The expected answer is the set of lines in the data below between the line holding "x.toNat + 1 := by" and the line holding "rw [dif_pos h1, dif_pos h2]", inclusive, written out exactly.

━━━ Data in this exercise

-- ==== Sys2Proof/Laws/Ops.lean ====
section
/-! SUPPORT. What each shared operation does, said once: registers, the cycle's beginning and end, the events, the stack, keys, and
the bounds-checked blocks. -/

namespace Sys2Proof.Machine

/-! ### General registers -/

theorem State.reg_setReg (s : State) (x y : Reg) (b : Byte) : (s.setReg x b).reg y = if y = x then b else s.reg y := by
  unfold State.reg State.setReg
  rw [Vector.getElem_set]
  by_cases h : y = x
  · simp [h]
  · have : x.toNat ≠ y.toNat := fun e => h (BitVec.eq_of_toNat_eq e.symm)
    simp [h, this]

@[simp] theorem State.reg_setReg_same (s : State) (x : Reg) (b : Byte) : (s.setReg x b).reg x = b := by
  simp [State.reg_setReg]

theorem State.reg_setReg_other (s : State) {x y : Reg} (b : Byte) (h : y ≠ x) : (s.setReg x b).reg y = s.reg y := by
  simp [State.reg_setReg, h]

@[simp] theorem State.reg_fullReset (s : State) (x : Reg) : s.fullReset.reg x = 0 := by
  simp [State.reg]

/-- Two states with the same registers field agree on every register. -/
theorem State.reg_congr {s t : State} (h : t.v = s.v) (x : Reg) : t.reg x = s.reg x := by
  unfold State.reg; simp only [h]

/-- The final VF and V[x] of the flag-writing instructions: with x = 15 the result stays (R201). -/
theorem State.reg_setFlagThen (s : State) (x y : Reg) (flag result : Byte) :
    (s.setFlagThen x flag result).reg y = if y = x then result else if y = VF then flag else s.reg y := by
  simp [State.setFlagThen, State.reg_setReg]

/-- Writing flag and result changes the registers and nothing else. -/
theorem State.setFlagThen_eq (s : State) (x : Reg) (flag result : Byte) :
    s.setFlagThen x flag result = { s with v := (s.setFlagThen x flag result).v } := rfl

/-! ### Frames -/

/-- The same memory with the same parameters reads the same. -/
theorem State.readByte_congr {s t : State} (hm : t.mem = s.mem) (hp : t.params = s.params) (a : Nat) :
    t.readByte a = s.readByte a := by
  unfold State.readByte; rw [hm, hp]

/-! ### Clamping -/

theorem clamp_bounds (k : Nat) {lo hi : Nat} (h : lo ≤ hi) : lo ≤ clamp k lo hi ∧ clamp k lo hi ≤ hi := by
  unfold clamp; omega

theorem clamp_of_mem {k lo hi : Nat} (h₁ : lo ≤ k) (h₂ : k ≤ hi) : clamp k lo hi = k := by
  unfold clamp; omega

/-- Every fetch is inside [0x200, 0xFFE] (R140). -/
theorem State.fetchAddr_bounds (s : State) : 0x200 ≤ s.fetchAddr ∧ s.fetchAddr ≤ 0xFFE :=
  clamp_bounds _ (by simp)

/-! ### The beginning of a cycle -/

theorem State.memRead8_ok (s : State) {a : Nat} (h : a < 4096) : s.memRead8 a = .ok (s.readByte a) := by
  simp [State.memRead8, h]

theorem State.memRead_ok (s : State) {a n : Nat} (h : a + n ≤ 4096) :
    s.memRead a n = .ok ((List.range n).map fun k => s.readByte (a + k)) := by
  simp [State.memRead, h]

theorem State.memWrite_ok (s : State) {a : Nat} {bytes : List Byte} (h : a + bytes.length ≤ 4096) :
    s.memWrite a bytes = .ok (s.pokeBytes a bytes) := by
  simp [State.memWrite, h]

/-- Clamp, fetch and advance never fail: every cycle begins (R140 to R142). -/
theorem State.beginCycle_eq (s : State) : s.beginCycle = .ok s.fetched := by
  obtain ⟨hlo, hhi⟩ := s.fetchAddr_bounds
  have hpc : s.clampPc.pc.toNat = s.fetchAddr := by
    simp only [State.clampPc, State.setPc_pc, BitVec.toNat_ofNat]; omega
  have hadv : BitVec.ofNat 16 s.fetchAddr + 2 = BitVec.ofNat 16 (s.fetchAddr + 2) := by
    rw [BitVec.ofNat_add]; rfl
  simp only [State.beginCycle, State.fetch, hpc, State.memRead8_ok s.clampPc (show s.fetchAddr < 4096 by omega),
    State.memRead8_ok s.clampPc (show s.fetchAddr + 1 < 4096 by omega)]
  simp only [State.advance, State.report, State.fetched, State.fetchedWord, State.clampPc, State.setPc, State.readByte, hadv]

/-- The word fetched, as a number: the byte at the lower address is the high one (R72). -/
theorem State.fetchedWord_toNat (s : State) :
    s.fetchedWord.toNat = (s.readByte s.fetchAddr).toNat * 256 + (s.readByte (s.fetchAddr + 1)).toNat := by
  have := (s.readByte (s.fetchAddr + 1)).isLt
  simp only [State.fetchedWord, wordOfBytes, BitVec.toNat_append, Nat.shiftLeft_eq]
  rw [← Nat.shiftLeft_eq, ← Nat.shiftLeft_add_eq_or_of_lt (by omega), Nat.shiftLeft_eq]

/-! ### The checks and the dispatch -/

/-- Everything the checks and the dispatch can answer (R144, R145, R147). -/
theorem State.dispatch_cases (c : State) :
    (decode c.opc = .invalid .fRange ∧ c.dispatch = .ended c.raiseInvalid) ∨
    (decode c.opc ≠ .invalid .fRange ∧ 16 ≤ c.sp.val ∧ c.dispatch = .ended (c.raiseFullReset .stackOverflow)) ∨
    (decode c.opc = .invalid .selector ∧ c.sp.val < 16 ∧ c.dispatch = .ended c.raiseInvalid) ∨
    (∃ i, decode c.opc = .instr i ∧ c.sp.val < 16 ∧ c.dispatch = .run i) := by
  unfold State.dispatch
  by_cases hb : decode c.opc = .invalid .fRange
  · exact .inl ⟨hb, by simp [hb]⟩
  by_cases hc : 16 ≤ c.sp.val
  · exact .inr (.inl ⟨hb, hc, by simp [hb, hc]⟩)
  have hc' : c.sp.val < 16 := by omega
  cases hd : decode c.opc with
  | instr i => exact .inr (.inr (.inr ⟨i, rfl, hc', by simp [hc]⟩))
  | invalid why =>
    cases why with
    | fRange => exact absurd hd hb
    | selector => exact .inr (.inr (.inl ⟨rfl, hc', by simp [hc]⟩))

/-! ### The events -/

/-- An invalid word that does not escalate (R341). -/
theorem State.raiseInvalid_counts (s : State) (h : s.invalidCount < 10) :
    s.raiseInvalid = s.countInvalid.report .invalidOpcode := by
  simp [State.raiseInvalid, show ¬(s.invalidCount + 1 > 10) by omega]

/-- An invalid word that escalates (R343). -/
theorem State.raiseInvalid_escalates (s : State) (h : 10 ≤ s.invalidCount) :
    s.raiseInvalid = s.countInvalid.fullReset.clearCount.report .invalidEscalation := by
  simp [State.raiseInvalid, show s.invalidCount + 1 > 10 by omega]

/-! ### The end of a cycle -/

/-- The end of a cycle touches the counter and the timers only (R150, R151). -/
theorem State.endCycle_eq (s : State) :
    s.endCycle = { s with
      invalidCount := if s.params.invalidCountClearsOnValid then 0 else s.invalidCount
      dt := BitVec.ofNat 8 (s.dt.toNat - 1)
      st := BitVec.ofNat 8 (s.st.toNat - 1) } := by
  unfold State.endCycle
  split <;> rfl

/-- A timer after a decrement, floored at zero (R150). -/
theorem tick_toNat (b : Byte) : (BitVec.ofNat 8 (b.toNat - 1)).toNat = b.toNat - 1 := by
  have := b.isLt
  rw [BitVec.toNat_ofNat]; omega

/-! ### The step -/

/-- Everything a step can do (R152): the invalid-opcode event, the overflow reset, or one instruction and the end of its cycle. -/
theorem step_cases (s : State) :
    (s.RaisesInvalid ∧ step s = .next s.fetched.raiseInvalid) ∨
    (decode s.fetchedWord ≠ .invalid .fRange ∧ 16 ≤ s.sp.val ∧ step s = .next (s.fetched.raiseFullReset .stackOverflow)) ∨
    (∃ i, s.Dispatches i ∧
      step s = finishCycle (exec i s.fetched)) := by
  rcases s.fetched.dispatch_cases with ⟨hb, hd⟩ | ⟨hb, hc, hd⟩ | ⟨hb, hc, hd⟩ | ⟨i, hb, hc, hd⟩
  · exact .inl ⟨.inl hb, by simp only [step, State.beginCycle_eq, hd]⟩
  · exact .inr (.inl ⟨hb, hc, by simp only [step, State.beginCycle_eq, hd]⟩)
  · exact .inl ⟨.inr ⟨hb, hc⟩, by simp only [step, State.beginCycle_eq, hd]⟩
  · refine .inr (.inr ⟨i, ⟨hb, hc⟩, ?_⟩)
    simp only [step, State.beginCycle_eq, hd]
    cases exec i s.fetched <;> rfl

/-- A run whose first step gives a next state goes on from it. -/
theorem run_succ {s t : State} (h : step s = .next t) (k : Nat) : Sys2Proof.core.run (k + 1) s = Sys2Proof.core.run k t := by
  have h' : Sys2Proof.core.step s = .next t := h
  simp only [Host.Core.run, h']

/-- A run of `k` steps, and one more. -/
theorem run_succ_of_run {s t : State} {k : Nat} (h : Sys2Proof.core.run k s = .next t) :
    Sys2Proof.core.run (k + 1) s = step t := by
  induction k generalizing s with
  | zero =>
    have : s = t := Host.Outcome.next.inj h
    subst this
    show Sys2Proof.core.run 1 s = Sys2Proof.core.step s
    cases hs : Sys2Proof.core.step s <;> simp [Host.Core.run, hs]
  | succ k ih =>
    cases hs : Sys2Proof.core.step s with
    | next u => rw [run_succ hs] at h ⊢; exact ih h
    | fault r => simp [Host.Core.run, hs] at h
    | refused r => simp [Host.Core.run, hs] at h

/-! ### The call stack -/

theorem State.pushReturn_some (s : State) (h : s.sp.val < 16) :
    s.pushReturn = some { s with stack := s.stack.set s.sp.val s.pc h, sp := ⟨s.sp.val + 1, by omega⟩ } := by
  simp [State.pushReturn, h]

theorem State.pushReturn_none (s : State) (h : 16 ≤ s.sp.val) : s.pushReturn = none := by
  simp [State.pushReturn, show ¬ s.sp.val < 16 by omega]

theorem State.popReturn_some (s : State) (h : s.sp.val ≠ 0) :
    s.popReturn = some { s with sp := ⟨s.sp.val - 1, by omega⟩, pc := s.stack[s.sp.val - 1]'(by omega) } := by
  rw [State.popReturn, if_neg h]

theorem State.popReturn_none (s : State) (h : s.sp.val = 0) : s.popReturn = none := by
  rw [State.popReturn, if_pos h]

/-! ### The random-byte source -/

/-- A draw touches the source only (R240). -/
theorem State.consumeDraw_eq (s : State) :
    s.consumeDraw = { s with draws := s.consumeDraw.draws, freeDraws := s.consumeDraw.freeDraws } := by
  unfold State.consumeDraw; split <;> rfl

/-! ### Skips and keys -/

/-- A skip touches PC only (R170). -/
theorem State.skipIf_eq (s : State) (c : Bool) : s.skipIf c = { s with pc := if c then s.pc + 2 else s.pc } := by
  cases c <;> rfl

/-- The key found is the lowest one down (R283). -/
theorem State.firstKey_some {s : State} {k : Nat} (h : s.firstKey = some k) :
    k < 16 ∧ s.keyDown k = true ∧ ∀ j < k, s.keyDown j = false := by
  have hk := List.find?_some h
  have hm := List.mem_of_find?_eq_some h
  refine ⟨by simpa using hm, hk, fun j hj => ?_⟩
  obtain ⟨_, as, bs, hl, ha⟩ := List.find?_eq_some_iff_append.mp h
  have hjr : j ∈ as := by
    have hlen : as.length = k := by
      have h1 : (List.range 16)[as.length]? = some k := by rw [hl]; simp
      obtain ⟨hlt, he⟩ := List.getElem?_eq_some_iff.mp h1
      simpa using he
    have h2 : (List.range 16)[j]? = some j := by
      have : k < 16 := by simpa using hm
      exact List.getElem?_range (by omega)
    rw [hl, List.getElem?_append_left (by omega)] at h2
    exact List.mem_of_getElem? h2
  simpa using ha j hjr

/-- No key is found when none is down (R283). -/
theorem State.firstKey_none {s : State} (h : s.firstKey = none) : ∀ j, s.keyDown j = false := by
  intro j
  by_cases hj : j < 16
  · have := List.find?_eq_none.mp h j (by simpa using hj)
    simpa using this
  · simp [State.keyDown, hj]

/-! ### Memory blocks -/

/-- A store past the end of memory reports and changes nothing else (R76, R346). -/
theorem State.storeAtI_oob (s : State) (cause : Event) (bytes : List Byte) (h : 4096 < s.i.toNat + bytes.length) :
    s.storeAtI cause bytes = .next (s.report cause) := by
  simp [State.storeAtI, h]

/-- A store inside memory stores every byte (R76). -/
theorem State.storeAtI_ok (s : State) (cause : Event) (bytes : List Byte) (h : s.i.toNat + bytes.length ≤ 4096) :
    s.storeAtI cause bytes = .next (s.pokeBytes s.i.toNat bytes) := by
  simp [State.storeAtI, show ¬ 4096 < s.i.toNat + bytes.length by omega, State.memWrite_ok s h]

/-- A load past the end of memory reports and changes nothing else (R76, R346). -/
theorem State.loadAtI_oob (s : State) (cause : Event) (n : Nat) (use : List Byte → State) (h : 4096 < s.i.toNat + n) :
    s.loadAtI cause n use = .next (s.report cause) := by
  simp [State.loadAtI, h]

/-- A load inside memory uses the bytes at I, I + 1, ... (R76). -/
theorem State.loadAtI_ok (s : State) (cause : Event) (n : Nat) (use : List Byte → State) (h : s.i.toNat + n ≤ 4096) :
    s.loadAtI cause n use = .next (use ((List.range n).map fun k => s.readByte (s.i.toNat + k))) := by
  simp [State.loadAtI, show ¬ 4096 < s.i.toNat + n by omega, State.memRead_ok s h]

@[simp] theorem State.regsTo_length (s : State) (x : Reg) : (s.regsTo x).length = x.toNat + 1 := by
  have := x.isLt
  simp [State.regsTo]; omega

/-- Byte `k` of a block to store is V[k] (R307). -/
theorem State.regsTo_getElem (s : State) (x : Reg) {k : Nat} (h : k < (s.regsTo x).length) :
    (s.regsTo x)[k] = s.reg (BitVec.ofNat 4 k) := by
  have hk : k < 16 := by have := x.isLt; simp at h; omega
  simp [State.regsTo, State.reg, Nat.mod_eq_of_lt hk]

/-- Register `j` after loading the bytes from `k` on (R308). -/
theorem loadRegs_getElem (v : Vector Byte 16) (k : Nat) (bs : List Byte) {j : Nat} (hj : j < 16) :
    (loadRegs v k bs)[j] = if h : k ≤ j ∧ j < k + bs.length then bs[j - k]'(by omega) else v[j] := by
  induction bs generalizing v k with
  | nil => simp [loadRegs, show ¬(k ≤ j ∧ j < k) by omega]
  | cons b bs ih =>
    rw [loadRegs, ih]
    by_cases h1 : k + 1 ≤ j ∧ j < k + 1 + bs.length
    · have h2 : k ≤ j ∧ j < k + (b :: bs).length := by simp; omega
      rw [dif_pos h1, dif_pos h2]
      have h3 : j - k = (j - (k + 1)) + 1 := by omega
      simp [h3]
    · rw [dif_neg h1, Vector.getElem_setIfInBounds]
      by_cases h2 : k = j
      · subst h2; simp
      · rw [if_neg h2, dif_neg]; simp; omega

@[simp] theorem bcdDigits_length (b : Byte) : (bcdDigits b).length = 3 := rfl

end Sys2Proof.Machine
end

━━━━━━

**Your response**
@[simp] theorem State.regsTo_length (s : State) (x : Reg) : (s.regsTo x).length = x.toNat + 1 := by
  have := x.isLt
  simp [State.regsTo]; omega

/-- Byte `k` of a block to store is V[k] (R307). -/
theorem State.regsTo_getElem (s : State) (x : Reg) {k : Nat} (h : k < (s.regsTo x).length) :
    (s.regsTo x)[k] = s.reg (BitVec.ofNat 4 k) := by
  have hk : k < 16 := by have := x.isLt; simp at h; omega
  simp [State.regsTo, State.reg, Nat.mod_eq_of_lt hk]

/-- Register `j` after loading the bytes from `k` on (R308). -/
theorem loadRegs_getElem (v : Vector Byte 16) (k : Nat) (bs : List Byte) {j : Nat} (hj : j < 16) :
    (loadRegs v k bs)[j] = if h : k ≤ j ∧ j < k + bs.length then bs[j - k]'(by omega) else v[j] := by
  induction bs generalizing v k with
  | nil => simp [loadRegs, show ¬(k ≤ j ∧ j < k) by omega]
  | cons b bs ih =>
    rw [loadRegs, ih]
    by_cases h1 : k + 1 ≤ j ∧ j < k + 1 + bs.length
    · have h2 : k ≤ j ∧ j < k + (b :: bs).length := by simp; omega
      rw [dif_pos h1, dif_pos h2]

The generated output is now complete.